Coronavirus is a black swan for China — and beyond

The term "black swan" was popularized by Nassim Nicholas Teleb in his book by the same name.  It is taken to mean an unpredictable event that's beyond what can normally be expected and that has a high impact.

To put it another way, black swans are characterized by their extreme rarity and their severe impact.  Looking at a black swan event in retrospect, however, it can be seen that the danger was always present but never sufficiently hedged against beforehand.

The coronavirus that broke out in China is a black swan event.  Nobody saw this virus coming, yet it shouldn't have been a surprise.  China is the world's premier incubator of new infectious flu strains.  Health experts blame China for the 1918–19 "Spanish flu,"1957's Asian flu, the Hong Hong flu of 1968, the Russian flu of 1997, and the more recent SARS outbreak of 2003.

Now that this viral black swan has landed, here are some of the likely repercussions. 
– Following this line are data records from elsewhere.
-- ==== Sys2Proof/Machine/Enc.lean ====
section
/-! DEFINITION. Unit ENC, the command frame encoder (spec 41). Every operation gives `outcome = OK` and
sets no flag; the frame's unused byte positions are 0 and `sum` is the checksum byte appended. -/

namespace Sys2Proof.Machine

/-- ENC.BUILD3 (R70): `build_command(opcode, register)`, format C3. -/
def execEncBuild3 (s : State) : Host.Outcome State Fault Refusal :=
  answer s (frameOut (buildCommand s.inp.opcode s.inp.reg none)
    (csum (commandData s.inp.opcode s.inp.reg none)))

/-- ENC.BUILD4 (R71): `build_command(opcode, register, value)`, format C4. -/
def execEncBuild4 (s : State) : Host.Outcome State Fault Refusal :=
  answer s (frameOut (buildCommand s.inp.opcode s.inp.reg (some s.inp.val))
    (csum (commandData s.inp.opcode s.inp.reg (some s.inp.val))))

/-- ENC.MEAS (R72): the measure command, a constant. -/
def execEncMeas (s : State) : Host.Outcome State Fault Refusal :=
  answer s (frameOut measureFrame 0x2A)

/-- ENC.RDCTRL (R73): the read-control command, a constant. -/
def execEncRdctrl (s : State) : Host.Outcome State Fault Refusal :=
  answer s (frameOut readControlFrame 0x7F)

/-- ENC.WRCTRL (R74): the write-control command for an already patched byte. -/
def execEncWrctrl (s : State) : Host.Outcome State Fault Refusal :=
  answer s (frameOut (writeControlFrame s.inp.val) (writeControlSum s.inp.val))

/-- ENC.WRCTRLP (R77): patches `val` by R76 and builds the write-control command for the patched byte,
which it also drives on `patched`. -/
def execEncWrctrlp (s : State) : Host.Outcome State Fault Refusal :=
  let p := patch s.inp.val s.inp.desired
  answer s { frameOut (writeControlFrame p) (writeControlSum p) with patched := p }

/-- ENC.CALINT (R78): the calibration-interval write; no checksum is computed or appended. -/
def execEncCalint (s : State) : Host.Outcome State Fault Refusal :=
  answer s (frameOut (calIntervalFrame s.inp.interval) 0)

end Sys2Proof.Machine
end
China is going to take hits politically, economically, and to its image.  Politically, the credibility and competence of the Chinese communist leadership is under a dark cloud.  The Chinese people are blaming their government for covering up the disease and thus helping it spread.  And the government's ham-fisted methods in how it quarantines people are fueling the discontent.  Some, such as AT's Monica Showalter, speculate that the coronavirus can take down the communist dictatorship itself.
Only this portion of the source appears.